>>13517154Forcing makes sense from a completely platonist perspective.
>>13517154That's not what it does retard. All it does is to reinterpret the language of set theory within a specific structure.
>>13517149It's not really recursion, since you're not defying a function. Also comes much earlier than forcing. See rank of well-founded relations.
>>13517089Correct, it's strictly speaking not a rigorous definition. But you can make it rigorous in the following way. Let P(x) denote the property of a set being an ordinal number. Then we want to find a P(x) such that "P(x) <=> (x transitive) and (forall y in x, P(y))".. First suppose we have such a P(x), then we prove that it's unique. Suppose Q(x) also satisfies the same property. Suppose there is a set w with Q(w) but not P(w). Since not P(w), there is an element w' of w with the same property Q(w') but not P(w').
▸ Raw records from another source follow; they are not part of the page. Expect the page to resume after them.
/-! ### Hardware round operations -/

/-- AESENC and AESENCLAST byte by byte: SubBytes, ShiftRows, (MixColumns,) then the XOR with DIN[16..32) (R150, R151); only
the response is written. -/
def Obligations.ForwardRoundCommandsDoOneRound : Prop :=
  ∀ s : State,
    (∃ t : State, exec .aesenc s = .next t ∧ t = { s with status := 0x00, dout := t.dout } ∧
      ∀ c : Nat, c < 4 →
        let a := sbox (byteAt s.din (4 * c))
        let b := sbox (byteAt s.din (4 * ((c + 1) % 4) + 1))
        let d := sbox (byteAt s.din (4 * ((c + 2) % 4) + 2))
        let e := sbox (byteAt s.din (4 * ((c + 3) % 4) + 3))
        byteAt t.dout (4 * c) = gfMul 0x02 a ^^^ gfMul 0x03 b ^^^ d ^^^ e ^^^ byteAt s.din (16 + 4 * c) ∧
        byteAt t.dout (4 * c + 1) = a ^^^ gfMul 0x02 b ^^^ gfMul 0x03 d ^^^ e ^^^ byteAt s.din (16 + 4 * c + 1) ∧
        byteAt t.dout (4 * c + 2) = a ^^^ b ^^^ gfMul 0x02 d ^^^ gfMul 0x03 e ^^^ byteAt s.din (16 + 4 * c + 2) ∧
        byteAt t.dout (4 * c + 3) = gfMul 0x03 a ^^^ b ^^^ d ^^^ gfMul 0x02 e ^^^ byteAt s.din (16 + 4 * c + 3)) ∧
    (∃ t : State, exec .aesenclast s = .next t ∧ t = { s with status := 0x00, dout := t.dout } ∧
      ∀ c r : Nat, c < 4 → r < 4 →
        byteAt t.dout (4 * c + r) = sbox (byteAt s.din (4 * ((c + r) % 4) + r)) ^^^ byteAt s.din (16 + (4 * c + r)))

/-- AESDEC and AESDECLAST byte by byte: InvShiftRows, InvSubBytes, (InvMixColumns,) then the XOR with DIN[16..32) (R152,
R153); only the response is written. For AESDECLAST it follows the pseudocode of R163, and not R163's round-trip sentence,
which contradicts it: the model's choice (log entry 15). -/
def Obligations.InverseRoundCommandsDoOneRound : Prop :=
  ∀ s : State,
    (∃ t : State, exec .aesdec s = .next t ∧ t = { s with status := 0x00, dout := t.dout } ∧
      ∀ c : Nat, c < 4 →
        let a := invSbox (byteAt s.din (4 * c))
        let b := invSbox (byteAt s.din (4 * ((c + 3) % 4) + 1))
        let d := invSbox (byteAt s.din (4 * ((c + 2) % 4) + 2))
        let e := invSbox (byteAt s.din (4 * ((c + 1) % 4) + 3))
        byteAt t.dout (4 * c) =
          gfMul 0x0e a ^^^ gfMul 0x0b b ^^^ gfMul 0x0d d ^^^ gfMul 0x09 e ^^^ byteAt s.din (16 + 4 * c) ∧
        byteAt t.dout (4 * c + 1) =
          gfMul 0x09 a ^^^ gfMul 0x0e b ^^^ gfMul 0x0b d ^^^ gfMul 0x0d e ^^^ byteAt s.din (16 + 4 * c + 1) ∧
        byteAt t.dout (4 * c + 2) =
          gfMul 0x0d a ^^^ gfMul 0x09 b ^^^ gfMul 0x0e d ^^^ gfMul 0x0b e ^^^ byteAt s.din (16 + 4 * c + 2) ∧
        byteAt t.dout (4 * c + 3) =
          gfMul 0x0b a ^^^ gfMul 0x0d b ^^^ gfMul 0x09 d ^^^ gfMul 0x0e e ^^^ byteAt s.din (16 + 4 * c + 3)) ∧
    (∃ t : State, exec .aesdeclast s = .next t ∧ t = { s with status := 0x00, dout := t.dout } ∧
      ∀ c r : Nat, c < 4 → r < 4 →
        byteAt t.dout (4 * c + r) = invSbox (byteAt s.din (4 * ((c + 4 - r) % 4) + r)) ^^^ byteAt s.din (16 + (4 * c + r)))

/-- AESKEYGENASSIST byte by byte (R155, R156): dwords 1 and 3 of the input through the S-box, then the same rotated by one
byte with imm8 in bytes 4 and 12; dwords 0 and 2 of the input have no part; only the response is written. -/
def Obligations.KeygenAssistCommandByteByByte : Prop :=
  ∀ (s : State) (imm8 : Byte), ∃ t : State,
    exec (.aeskeygenassist imm8) s = .next t ∧ t = { s with status := 0x00, dout := t.dout } ∧
    ∀ b : Nat, b < 4 →
      byteAt t.dout b = sbox (byteAt s.din (4 + b)) ∧
      byteAt t.dout (4 + b) = sbox (byteAt s.din (4 + (b + 1) % 4)) ^^^ (if b = 0 then imm8 else 0) ∧
      byteAt t.dout (8 + b) = sbox (byteAt s.din (12 + b)) ∧
      byteAt t.dout (12 + b) = sbox (byteAt s.din (12 + (b + 1) % 4)) ^^^ (if b = 0 then imm8 else 0)

/-- R157, which the spec derives: AESKEYGENASSIST with Rcon[j] computes the word transform of the software path on dwords 3
and 1, in byte order. -/
def Obligations.KeygenAssistComputesTheWordTransform : Prop :=
  ∀ (x : Lane) (v : Word) (j : Nat),
    ((∀ b : Nat, b < 4 → byteAt (dword x 3) b = beByte v b) → ∀ b : Nat, b < 4 →
      byteAt (dword (aeskeygenassist x (rcon j)) 3) b = beByte (subWord (rotWord v) ^^^ rconWord j) b ∧
      byteAt (dword (aeskeygenassist x (rcon j)) 2) b = beByte (subWord v) b) ∧
    ((∀ b : Nat, b < 4 → byteAt (dword x 1) b = beByte v b) → ∀ b : Nat, b < 4 →
      byteAt (dword (aeskeygenassist x (rcon j)) 1) b = beByte (subWord (rotWord v) ^^^ rconWord j) b ∧
      byteAt (dword (aeskeygenassist x (rcon j)) 0) b = beByte (subWord v) b)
Then the set of all such elements w' is nonempty and hence by the axiom of foundation has a least element w.r.t. set membership. Call it w_l. Then not P(w_l). But for all elements x in w_l, since w is transitive, x belongs to w so by minimality of w_l x satisfies either Q(x) or not P(x), but we know P(x) is true hence Q(x), hence for all elements of w_l, Q(x), hence Q(w_l), a contradiction. Hence there is at most one property P(x) satisfying this condition. It's enough to construct one such property. One definition is "P(x) = (x is transitive) and (x is well-ordered by set membership)". Then you can prove "P(x) <=> (x transitive) and (forall y in x, P(y))". Another more obvious definition is "P(x) = (x is transitive) and (there exists a subset y of x s.t. for all z in x, ((z in y) <=> (for all w in z, w in y))" then this is a well-defined property satisfying "P(x) <=> (x transitive) and (forall y in x, P(y))" which is less ad-hoc.
Maybe other anons have other ideas on how to make the definition rigorous.